Records excerpted from a collection:
-- ==== Sys2Proof/Certificates/Slice0/Obligations.lean ====
section
/-! DEFINITION. The statements for the provers. A docstring names the rules of spec/ that a statement formalises; "log n" is notes/assumptions/n.md. -/

section

open Sys2Proof Sys2Proof.Machine

/-! ### The command queue, the pins and the storage -/

/-- The step takes the command at the front of the queue and runs it with the queue's rest. The queue is the model's (log 1). -/
def Obligations.StepRunsTheFrontCommand : Prop :=
  ∀ (c : Instr) (rest : List Instr) (s : State), s.pending = c :: rest → step s = exec c { s with pending := rest }

/-- The model never stops: every command answers a next state in every state and leaves the commands that wait as they are; with no
command waiting the part's own events that are due (expiries, gaps, drains, forward posts and clean teardowns) are taken, each as its
command takes it, until none is, and the hub clock then counts one millisecond; with RSTn low nothing happens. In a state in which an
operation is in progress or a clean teardown is due, what is due is completed first, the operation and then the clean teardowns from the
lowest link up, and every command but those of the pins, the storage, a forward post, a clean teardown, a frame's end and the commands
that can fall inside the operation is what it is in the state so settled, or changes nothing when it is not taken there. That a step on
an empty queue counts a millisecond, and that what is due is taken before it does, is the model's choice (log 12), and so are that
the clock may count while an IDLE transmitter has something waiting or a request waits (log 25), the queue (log 1), the completing of
what is due (log 8) and the order of the teardowns (log 21). -/
def Obligations.EveryStepGoesOn : Prop :=
  (∀ s : State, s.pending = [] →
      (s.rstn = true →
        ∃ cs u, (∀ c ∈ cs, OwnEvent c) ∧ execAll cs s = .next u ∧ u.quiet ∧ u.clock = s.clock ∧
          step s = .next { u with clock := u.clock + 1 }) ∧
      (s.rstn = false → step s = .next s)) ∧
  (∀ (c : Instr) (s : State), ∃ t, exec c s = .next t ∧ t.pending = s.pending) ∧
  (∀ s : State, (s.settled = true ∨ s.resetRequest ≠ none → s.settle = s) ∧
      (s.resetRequest = none →
        s.settle.settled = true ∧ ∃ u, Finishes s u ∧ execAll (allLinks.map Instr.cleanTeardown) u = .next s.settle)) ∧
  (∀ (c : Instr) (s : State), (∀ rate, c ≠ .powerOn rate) → c ≠ .rstnAsserted → c ≠ .resetComplete → (∀ k, c ≠ .storageUpset k) →
      c ≠ .forwardPost → (∀ l, c ≠ .cleanTeardown l) → (∀ l, c ≠ .frameSent l) → ¬s.fallsInside c →
        (exec c s.settle ≠ .next s.settle → exec c s = exec c s.settle) ∧ (exec c s = .next s ∨ exec c s = exec c s.settle))

/-- R136 with R2, R20, R42, R63, R78, R103, R122, R135, R151: right after reset, after POWER_ON from any state and after
RSTN_ASSERTED every block has its power-on values, the hub is RESETTING, and POWER_ON samples the rate straps (00, pins). While
RSTn is low no command but these two changes anything. That POWER_ON is taken in every state and that RSTn low stops every other
command is log 19, and that the cells read as scrubbed from the beginning of the scrub is log 20; both are the model's reading. -/
def Obligations.PinsResetEveryBlock : Prop :=
  (PowerOnValues State.reset ∧
      ∀ (rate : LineRate) (s : State), ∃ t, exec (.powerOn rate) s = .next t ∧ PowerOnValues t ∧ t.rstn = true ∧ t.lineRate = rate) ∧
  ((∀ s : State, ∃ t, exec .rstnAsserted s = .next t ∧ PowerOnValues t ∧ t.rstn = false) ∧
      ∀ (c : Instr) (t : State), PowerOnValues t → t.rstn = false → (∀ rate, c ≠ .powerOn rate) → c ≠ .rstnAsserted →
        exec c t = .next t)

/-- R136: when the cell store reports that its reset is complete the hub is READY, and nothing else changes. A report outside
RESETTING cannot come and changes nothing (log 7). -/
def Obligations.ResetCompleteMakesReady : Prop :=
  ∀ s : State,
    (s.rstn = true → s.hubState = .resetting → exec .resetComplete s = .next { s with hubState := .ready, scrubbing := false }) ∧
    (s.hubState = .ready → exec .resetComplete s = .next s)

/-- R14: a storage upset makes the cell's value fail its check, latently: every other field of the record, every other cell and
everything else stay; a cell already poisoned or already failing is left as it is. During the scrub the upset is either made so
or overwritten (log 5). -/
def Obligations.StorageUpsetIsLatent : Prop :=
  ∀ (s : State) (c : CellIx), s.rstn = true →
    ∃ t, exec (.storageUpset c) s = .next t ∧ (∀ k, k ≠ c → t.cell k = s.cell k) ∧
      (s.scrubbing = false →
        t = { s with cells := t.cells } ∧ t.cell c = if (s.cell c).poisoned then s.cell c else { s.cell c with checkFails := true }) ∧
      (s.scrubbing = true →
        t = { s with cells := t.cells, freeSeed := s.freeSeed + 1 } ∧
          (t.cell c = s.cell c ∨ t.cell c = { s.cell c with checkFails := true }))

/-! ### The arbiters (R3, R79) -/

/-- R3, R4, R21, R64, R79, R80: while nothing goes first, each arbiter takes the oldest waiting request of the first link that has
one, counting upward from its own rotation pointer and wrapping from 7 to 0, and no other request; while a drain is pending the
cell-store arbiter takes no link request, and while a forward post is pending the queue arbiter takes none, but it finishes the one it
was carrying out as the post became pending, and between two entries of a drain it takes requests in their turn (R127, log 8). A RELEASE or
UNWATCH does not wait at the arbiter, and is taken only when it heads its link's cell requests; one that stands before the request whose
turn it is goes first, and until then the arbiter takes no request of any link (log 17, the model's reading of the three rules together).
A command that is not taken changes nothing (log 7). -/
def Obligations.ArbitersTakeInRotation : Prop :=
  (∀ (s : State) (l : Link) (w : Waiting), s.resetRequest = none →
      (s.drains = [] →
        (s.cellTurn = some (l, w) ↔
          s.cellHead l = some w ∧ ∀ k : Link, (k - s.cellPointer).val < (l - s.cellPointer).val → s.cellHead k = none)) ∧
      (s.queueChoice = some (l, w) ↔
        (s.queueLine l).head? = some w ∧ ∀ k : Link, (k - s.queuePointer).val < (l - s.queuePointer).val → s.queueLine k = []) ∧
      (s.forwardPosts = [] → s.queueTurn = s.queueChoice)) ∧
  (∀ s : State, (s.drains ≠ [] → s.cellTurn = none) ∧ (s.forwardPosts ≠ [] → s.queueTurn = none)) ∧
  (∀ s : State,
      (∀ p rest, s.resetRequest = none → s.forwardPosts = p :: rest → s.insideTurn = p.carrying) ∧
      (s.forwardPosts = [] → s.insideTurn = if s.draining = none then none else s.queueTurn) ∧
      (s.resetRequest ≠ none → s.insideTurn = none)) ∧
  (∀ (s : State) (l : Link), let passed := fun r : Request => r = .release ∨ ∃ cell, r = .unwatch cell
      (∀ w, s.cellHead l = some w ↔
        ∃ before after, getAt s.cellLines l = before ++ w :: after ∧ (∀ b ∈ before, passed b.request) ∧ ¬passed w.request) ∧
      (s.cellHead l = none ↔ ∀ w ∈ getAt s.cellLines l, passed w.request)) ∧
  (∀ (s : State) (l k : Link) (w : Waiting) (tag : Tag) (r : Request), s.settled = true → s.cellTurn = some (l, w) →
      (getAt s.cellLines l).head? ≠ some w → cellIndexOf r ≠ none → exec (commandOf k tag r) s = .next s) ∧
  (∀ (s : State) (k : Link) (tag : Tag) (r : Request), s.settled = true →
      (cellIndexOf r ≠ none → s.cellTurn ≠ some (k, ⟨tag, r⟩) → exec (commandOf k tag r) s = .next s) ∧
      (queueIndexOf r ≠ none → s.queueTurn ≠ some (k, ⟨tag, r⟩) → exec (commandOf k tag r) s = .next s) ∧
      (r = .release ∨ (∃ cell, r = .unwatch cell) → (getAt s.cellLines k).head? ≠ some ⟨tag, r⟩ → exec (commandOf k tag r) s = .next s))

/-! ### The receivers (R152 to R155, R163, R164) -/

/-- R152, its table: what the receiver does with a byte in HUNT, in LENGTH and, short of the frame's last byte, in COLLECT, when no
gap has run out. A byte of 0xA5 in LENGTH is a length error and is found again by the rescan as a SYNC (R153). -/
def Obligations.ReceiverTakesBytesByState : Prop :=
  ∀ (s : State) (l : Link) (b : Byte), s.rstn = true → s.settled = true →
    ((s.link l).receiver = .hunt →
      exec (.lineByteArrival l b) s =
        .next (s.withLink l (if b = 0xA5 then { s.link l with receiver := .length s.clock } else (s.link l).noted .noise))) ∧
    (∀ t, (s.link l).receiver = .length t → reached s.clock (t + 3) = false →
      (2 ≤ b.toNat → b.toNat ≤ 62 →
        exec (.lineByteArrival l b) s = .next (s.withLink l { s.link l with receiver := .collect [b] s.clock })) ∧
      (b = 0xA5 →
        exec (.lineByteArrival l b) s =
          .next (s.withLink l { (s.link l).noted .lengthErrors with receiver := .length s.clock })) ∧
      (b.toNat < 2 ∨ 62 < b.toNat → b ≠ 0xA5 →
        exec (.lineByteArrival l b) s =
          .next (s.withLink l { ((s.link l).noted .lengthErrors).noted .noise with receiver := .hunt }))) ∧
    (∀ t len got, (s.link l).receiver = .collect (len :: got) t → reached s.clock (t + 3) = false → 2 ≤ len.toNat → len.toNat ≤ 62 →
      got.length + 1 < len.toNat + 2 →
        exec (.lineByteArrival l b) s = .next (s.withLink l { s.link l with receiver := .collect (len :: got ++ [b]) s.clock }))
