-- ==== Sys2Proof/Laws/Taking.lean ====
section
/-! SUPPORT. When nothing is due, settling does nothing; what a command of each block answers when its request is taken. -/

namespace Sys2Proof.Machine

/-- With no operation in progress, no forward post is pending and no drain is between two entries. -/
theorem State.inProgress_eq_false {s : State} : s.inProgress = false ↔ s.forwardPosts = [] ∧ s.draining = none := by
  simp [State.inProgress]

theorem State.resumeDrain_of_none {s : State} (h : s.draining = none) : s.resumeDrain = s := by
  simp [State.resumeDrain, h]

/-- The drain that a forward post interrupted goes on when its cell has another entry. -/
theorem State.pauseDrain_eq (s : State) (c : CellIx) :
    s.pauseDrain c = if ∃ e ∈ s.dwq, e.cell = c then { s with draining := some c } else s := by
  simp [State.pauseDrain]

theorem settlePosts_of_idle (n : Nat) {s : State} (h : s.inProgress = false) : settlePosts n s = s := by
  obtain ⟨hp, hd⟩ := State.inProgress_eq_false.mp h
  cases n <;> simp [settlePosts, State.resumeDrain_of_none hd, hp]

theorem State.finishOperation_of_idle {s : State} (h : s.inProgress = false) : s.finishOperation = s :=
  settlePosts_of_idle _ h

theorem State.finishClose_of_none {s : State} {l : Link} (h : s.closeDue l = none) : s.finishClose l = s := by
  simp [State.finishClose, h]

theorem State.foldl_finishClose {s : State} (ls : List Link) (h : ∀ l ∈ ls, s.closeDue l = none) :
    ls.foldl State.finishClose s = s := by
  induction ls with
  | nil => rfl
  | cons l ls ih =>
    rw [List.foldl_cons, State.finishClose_of_none (h l List.mem_cons_self)]
    exact ih fun k hk => h k (List.mem_cons_of_mem _ hk)

theorem State.settled_idle {s : State} (h : s.settled = true) : s.inProgress = false := by
  simp only [State.settled, Bool.and_eq_true] at h; simpa using h.1

theorem State.settled_posts {s : State} (h : s.settled = true) : s.forwardPosts = [] :=
  (State.inProgress_eq_false.mp (State.settled_idle h)).1

theorem State.settled_draining {s : State} (h : s.settled = true) : s.draining = none :=
  (State.inProgress_eq_false.mp (State.settled_idle h)).2

theorem State.settled_closeDue {s : State} (h : s.settled = true) (l : Link) : s.closeDue l = none := by
  simp only [State.settled, Bool.and_eq_true, List.all_eq_true] at h
  simpa using h.2 l (mem_allLinks l)

/-- When nothing is due, an event finds the state as it is. -/
theorem State.settle_of_settled {s : State} (h : s.settled = true) : s.settle = s := by
  unfold State.settle
  split
  · rfl
  · rw [State.finishOperation_of_idle (State.settled_idle h)]
    exact State.foldl_finishClose _ fun l _ => State.settled_closeDue h l

/-- A command of the cell-store arbiter whose request is taken. -/
theorem State.commandCell_of_takes {s : State} {l : Link} {tag : Tag} {r : Request} (h : s.takesCell l tag r) (f : State → State) :
    s.commandCell l tag r f = .next (f (s.cellTaken l)) := by
  have h2 : (s.cellLine l).head? = some ⟨tag, r⟩ := h.2.2
  simp only [State.commandCell, State.settle_of_settled h.1, State.takeCell, h.2.1, h2, and_self, if_true]
  rfl

/-- While a forward post is pending the arbiter can finish the request that the post says it was carrying out. -/
theorem State.insideTurn_of_post {s : State} {p : ForwardPost} {rest : List ForwardPost} (hp : s.forwardPosts = p :: rest)
    (hr : s.resetRequest = none) : s.insideTurn = p.carrying := by
  simp [State.insideTurn, hp, State.resetStands, hr]

/-- Between two entries of a drain the arbiter takes requests in their turn. -/
theorem State.insideTurn_of_draining {s : State} {c : CellIx} (hp : s.forwardPosts = []) (hd : s.draining = some c) :
    s.insideTurn = s.queueTurn := by
  simp [State.insideTurn, hp, hd]

/-- With no operation in progress the queue arbiter takes nothing inside one. -/
theorem State.takeInside_of_idle {s : State} (h : s.inProgress = false) (l : Link) (w : Waiting) : s.takeInside l w = none := by
  obtain ⟨hp, hd⟩ := State.inProgress_eq_false.mp h
  simp [State.takeInside, State.insideTurn, hp, hd]

/-- A command of the queue arbiter whose request is taken, between operations or inside one of another block. -/
theorem State.commandQueue_of_takes {s : State} {l : Link} {tag : Tag} {r : Request} (h : s.takesQueue l tag r) (f : State → State) :
    s.commandQueue l tag r f = .next (f (s.queueTaken l)) := by
  rcases h with ⟨h1, h2⟩ | ⟨h1, h2⟩
  · simp only [State.commandQueue, State.takeInside_of_idle (State.settled_idle h1), State.settle_of_settled h1, State.takeQueue, h2, if_true]
    have e : (s.forwardPosts.map fun p => { p with carrying := none }) = s.forwardPosts := by rw [State.settled_posts h1]; rfl
    unfold State.queueTaken
    rw [e]
    rfl
  · have h3 : (s.queueLine l).head? = some ⟨tag, r⟩ := h2
    simp only [State.commandQueue, State.takeInside, h1, h3, and_self, if_true]
    rfl

/-- A command of RSV or WCH whose request is taken. -/
theorem State.commandInOrder_of_takes {s : State} {l : Link} {tag : Tag} {r : Request} (h : s.takesInOrder l tag r) (f : State → State) :
    s.commandInOrder l tag r f = .next (f (s.orderTaken l)) := by
  have h1 : s.resetStands = false := by simp [State.resetStands, h.2.1]
  have h2 : (s.cellLine l).head? = some ⟨tag, r⟩ := h.2.2
  simp only [State.commandInOrder, State.settle_of_settled h.1, State.takeInOrder, h1, h2, and_self, if_true]
  rfl

/-- A command of SES, FLT or HUB whose request is taken. -/
theorem State.commandAtArrival_of_takes {s : State} {l : Link} {tag : Tag} {r : Request} (h : s.takesArrived l tag r)
    (f : State → State) : s.commandAtArrival l tag r f = .next ((f (s.arrivalTaken l)).route l) := by
  have h1 : s.resetStands = false := by simp [State.resetStands, h.2.1]
  have h2 := h.2.2.1
  have h3 := h.2.2.2
  simp only [State.commandAtArrival, State.settle_of_settled h.1, State.takeArrived, h1, h2, h3, and_self, if_true]
  rfl

/-- An answer is the reply placed, and nothing else. -/
theorem State.answer_eq_withReply (s : State) (l : Link) (tag : Tag) (kind : Byte) (status : Status) (fields : List Byte) :
    s.answer l tag kind status fields = s.withReply l ⟨replyKind kind, tag, status, fields⟩ := rfl

/-- While a reset request stands SES looks at nothing. -/
theorem State.route_of_reset {s : State} (h : s.resetStands = true) (l : Link) : s.route l = s := by
  simp [State.route, h]

/-- With no arrival waiting SES has nothing to look at. -/
theorem State.route_of_empty {s : State} {l : Link} (h : (s.link l).inbox = []) : s.route l = s := by
  simp [State.route, h, routeArrived]

/-- SES looks at the oldest arrival of a link, and, unless that stays to be taken, at the next ones. -/
theorem State.route_cons {s : State} {l : Link} {w : Waiting} {rest : List Waiting} (hr : s.resetStands = false)
    (hi : (s.link l).inbox = w :: rest) :
    s.route l =
      match s.verdict l w.request with
      | .stay => s
      | .handOn d => ((s.updLink l fun u => { u with inbox := rest }).handOn l w d).route l
      | .answer status => ((s.updLink l fun u => { u with inbox := rest }).answer l w.tag (requestKind w.request) status []).route l := by
  have key : ∀ t : State, t.resetStands = false → (t.link l).inbox = rest → routeArrived l rest t = t.route l := by
    intro t h1 h2
    simp [State.route, h1, h2]
  conv_lhs => rw [State.route, hr, hi]
  simp only [routeArrived, Bool.false_eq_true, if_false]
  cases s.verdict l w.request with
  | stay => rfl
  | handOn d => cases d <;> exact key _ hr (by simp [State.updLink, State.link, State.setCellLine, State.setQueueLine, State.handOn])
  | answer st => exact key _ hr (by simp [State.answer_eq_withReply, State.withReply, State.updLink, State.link, LinkUnit.answered])

end Sys2Proof.Machine
end

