-- ==== Sys2Proof/Laws/Frames.lean ====
section
/-! SUPPORT. What each shared operation of the fault unit, the queues, hub control, the session table and the transmitter can touch: one equation for
each, which gives back the state with those fields alone replaced. -/

namespace Sys2Proof.Machine

/-! ## Replies and reports -/

theorem State.placeReply_frame (s : State) (l : Link) (r : Reply) : s.placeReply l r = { s with links := (s.placeReply l r).links } := rfl

theorem State.answer_frame (s : State) (l : Link) (tag : Tag) (kind : Byte) (status : Status) (fields : List Byte) :
    s.answer l tag kind status fields = { s with links := (s.answer l tag kind status fields).links } := rfl

theorem State.updReports_frame (s : State) (l : Link) (f : PendingReports → PendingReports) :
    s.updReports l f = { s with links := (s.updReports l f).links } := rfl

theorem State.countError_frame (s : State) (l : Link) (k : CounterName) : s.countError l k = { s with links := (s.countError l k).links } := rfl

/-! ## Placing a message (R86, R87) -/

theorem State.handOver_frame (s : State) (q : QueueIx) (d : Queue) (w : WaitingTake) (m : Message) :
    s.handOver q d w m = { s with queues := (s.handOver q d w m).queues, links := (s.handOver q d w m).links } := rfl

theorem State.arrivalEdge_frame (s : State) (q : QueueIx) (d : Queue) : s.arrivalEdge q d = { s with links := (s.arrivalEdge q d).links } := by
  unfold State.arrivalEdge; split
  · split <;> rfl
  · rfl

theorem State.placeMessage_frame (s : State) (q : QueueIx) (d : Queue) (m : Message) :
    (s.placeMessage q d m).2 = { s with queues := (s.placeMessage q d m).2.queues, links := (s.placeMessage q d m).2.links } := by
  unfold State.placeMessage
  split
  · exact s.handOver_frame q d _ m
  · split
    · split <;> rfl
    · split
      · rw [State.arrivalEdge_frame]; rfl
      · rfl

/-- A waiting take receives the message; no slot is used (R86, case 1). -/
theorem State.placeMessage_handed {s : State} {q : QueueIx} {d : Queue} {m : Message} {w : WaitingTake} (h : d.waitingTake = some w) :
    s.placeMessage q d m = (.handed, s.handOver q d w m) := by simp [State.placeMessage, h]

/-- A queue at capacity under REFUSE changes nothing (R86, case 2). -/
theorem State.placeMessage_full {s : State} {q : QueueIx} {d : Queue} {m : Message} (h : d.waitingTake = none)
    (hc : d.capacity ≤ d.messages.length) (ho : d.overflow = .refuse) : s.placeMessage q d m = (.queueFull d.capacity, s) := by
  simp [State.placeMessage, h, hc, ho]

/-- A queue at capacity under DROP_OLDEST drops one message and appends (R86, case 3). -/
theorem State.placeMessage_drop {s : State} {q : QueueIx} {d : Queue} {m : Message} (h : d.waitingTake = none)
    (hc : d.capacity ≤ d.messages.length) (ho : d.overflow = .dropOldest) :
    s.placeMessage q d m =
      (.stored true, s.setQueue q { d with messages := dropOldest d.messages ++ [m], drops := saturate Config.dropMax d.drops }) := by
  simp [State.placeMessage, h, hc, ho]

/-- Below capacity with a free slot the message is appended (R86, case 5). -/
theorem State.placeMessage_append {s : State} {q : QueueIx} {d : Queue} {m : Message} (h : d.waitingTake = none)
    (hc : d.messages.length < d.capacity) (hp : 0 < s.slotsFree) :
    s.placeMessage q d m = (.stored false, (s.setQueue q { d with messages := d.messages ++ [m] }).arrivalEdge q d) := by
  simp [State.placeMessage, h, Nat.not_le.mpr hc, hp]

/-- Below capacity with no free slot nothing changes (R86, case 4). -/
theorem State.placeMessage_noSlot {s : State} {q : QueueIx} {d : Queue} {m : Message} (h : d.waitingTake = none)
    (hc : d.messages.length < d.capacity) (hp : s.slotsFree = 0) : s.placeMessage q d m = (.poolEmpty, s) := by
  simp [State.placeMessage, h, Nat.not_le.mpr hc, hp]

theorem State.placeForward_frame (s : State) (q : QueueIx) (record : List Byte) :
    (s.placeForward q record).2 =
      { s with queues := (s.placeForward q record).2.queues, links := (s.placeForward q record).2.links } := by
  unfold State.placeForward
  cases hq : s.queue q with
  | none => rfl
  | some d =>
    have hf := s.placeMessage_frame q d ⟨0xFF, 0, s.clock, true, record⟩
    cases hp : s.placeMessage q d ⟨0xFF, 0, s.clock, true, record⟩ with
    | mk p t =>
      simp only [hp] at hf
      cases p <;> dsimp only <;> rw [hp] <;> exact hf

/-! ## Faults (R123 to R128) -/

theorem State.markOccurred_frame (s : State) (l : Link) (c : FaultClass) :
    s.markOccurred l c = { s with faults := (s.markOccurred l c).faults } := rfl

theorem State.finishForward_frame (s : State) (o : Faulting) (placed : Bool) :
    s.finishForward o placed = { s with faults := (s.finishForward o placed).faults, links := (s.finishForward o placed).links } := by
  cases placed <;> rfl

/-- A fault touches the fault records, the links and the pending forward posts alone: the request has no other effect (R124, R125). -/
theorem State.raise_frame (s : State) (o : Faulting) (f : HubFault) (resume : Option CellIx) :
    s.raise o f resume =
      { s with
        faults := (s.raise o f resume).faults
        links := (s.raise o f resume).links
        forwardPosts := (s.raise o f resume).forwardPosts } := by
  unfold State.raise
  dsimp only
  split
  · rfl
  · rfl
  · split
    · rw [State.finishForward_frame]; rfl
    · rfl

/-- A fault of a queue operation touches the fault records, the links and the queues alone. -/
theorem State.raiseInQueue_frame (s : State) (o : Faulting) (f : HubFault) :
    s.raiseInQueue o f =
      { s with
        faults := (s.raiseInQueue o f).faults
        links := (s.raiseInQueue o f).links
        queues := (s.raiseInQueue o f).queues } := by
  unfold State.raiseInQueue
  dsimp only
  split
  · rfl
  · rfl
  · split
    · rw [State.finishForward_frame]; rfl
    · next q _ =>
      rw [State.finishForward_frame, State.placeForward_frame]; rfl

/-! ## The role (R141) -/

theorem State.changeAdmin_frame (s : State) (new : Option Link) :
    s.changeAdmin new = { s with admin := new, links := (s.changeAdmin new).links } := by
  unfold State.changeAdmin
  split
  · next h => rw [← h]
  · dsimp only
    split <;> split <;> (try split) <;> (try split) <;> rfl

theorem State.vacateAdmin_frame (s : State) (holder : Link) :
    s.vacateAdmin holder = { s with admin := (s.vacateAdmin holder).admin, links := (s.vacateAdmin holder).links } := by
  unfold State.vacateAdmin
  split
  · rw [State.changeAdmin_frame]
  · rfl

/-! ## The end of a session (R115) -/

theorem State.consumeEntry_frame (s : State) (l : Link) :
    s.consumeEntry l =
      { s with entries := (s.consumeEntry l).entries, holds := (s.consumeEntry l).holds, drains := (s.consumeEntry l).drains } := by
  unfold State.consumeEntry
  dsimp only
  split
  · rw [State.endHold_frame]; rfl
  · rfl

theorem State.teardownEffects_frame (s : State) (l : Link) :
    s.teardownEffects l =
      { s with
        entries := (s.teardownEffects l).entries
        holds := (s.consumeEntry l).holds
        drains := (s.consumeEntry l).drains
        dwq := s.dwq.filter fun e => decide (e.link ≠ l)
        watches := s.watches.filter fun w => decide (w.link ≠ l)
        queues := s.queues.map fun e : QueueIx × Queue => (e.1, e.2.unbindFrom l)
        faults := setAt s.faults l {}
        sessions := setAt s.sessions l none
        admin := (s.teardownEffects l).admin
        links := (s.teardownEffects l).links } := by
  unfold State.teardownEffects
  dsimp only
  rw [State.vacateAdmin_frame, State.consumeEntry_frame]
  rfl

/-! ## The transmitter (R159) -/

theorem State.send_frame (s : State) (l : Link) (frame : List Byte) : s.send l frame = { s with links := (s.send l frame).links } := rfl

/-- Choosing a frame touches the links, the change records of the watches, the unreported count, and what a detection touches. -/
theorem State.choose_frame (s : State) (l : Link) :
    s.choose l =
      { s with
        links := (s.choose l).links
        watches := (s.choose l).watches
        cells := (s.choose l).cells
        unreported := (s.choose l).unreported
        latestCell := (s.choose l).latestCell
        counters := (s.choose l).counters } := by
  have hd : ∀ c, (s.accessCell c).2 = s ∨ (s.accessCell c).2 = s.detect c := fun c => by
    have := s.accessCell_cases c
    grind
  unfold State.choose
  split
  · rfl
  · unfold State.chooseReport
    dsimp only
    split
    · rfl
    · split
      · rfl
      · split
        · rfl
        · split
          · rfl
          · split
            · next c _ =>
              unfold State.sendChanged
              rcases hd c with h | h <;> simp only [h]
              · rfl
              · rw [State.detect_eq]; split <;> rfl
            · split <;> rfl

end Sys2Proof.Machine
end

**HOW TO COMPLETE THIS TASK:** The required answer is the exact run of lines above starting at the line with "(∀ (c : Instr) (s : State), (∀" and ending at the line with "(PowerOnValues State.reset ∧", with both ends present.

**YOUR SOLUTION:**
  (∀ (c : Instr) (s : State), (∀ rate, c ≠ .powerOn rate) → c ≠ .rstnAsserted → c ≠ .resetComplete → (∀ k, c ≠ .storageUpset k) →
      c ≠ .forwardPost → (∀ l, c ≠ .cleanTeardown l) → (∀ l, c ≠ .frameSent l) → ¬s.fallsInside c →
        (exec c s.settle ≠ .next s.settle → exec c s = exec c s.settle) ∧ (exec c s = .next s ∨ exec c s = exec c s.settle))

/-- R136 with R2, R20, R42, R63, R78, R103, R122, R135, R151: right after reset, after POWER_ON from any state and after
RSTN_ASSERTED every block has its power-on values, the hub is RESETTING, and POWER_ON samples the rate straps (00, pins). While
RSTn is low no command but these two changes anything. That POWER_ON is taken in every state and that RSTn low stops every other
command is log 19, and that the cells read as scrubbed from the beginning of the scrub is log 20; both are the model's reading. -/
def Obligations.PinsResetEveryBlock : Prop :=
  (PowerOnValues State.reset ∧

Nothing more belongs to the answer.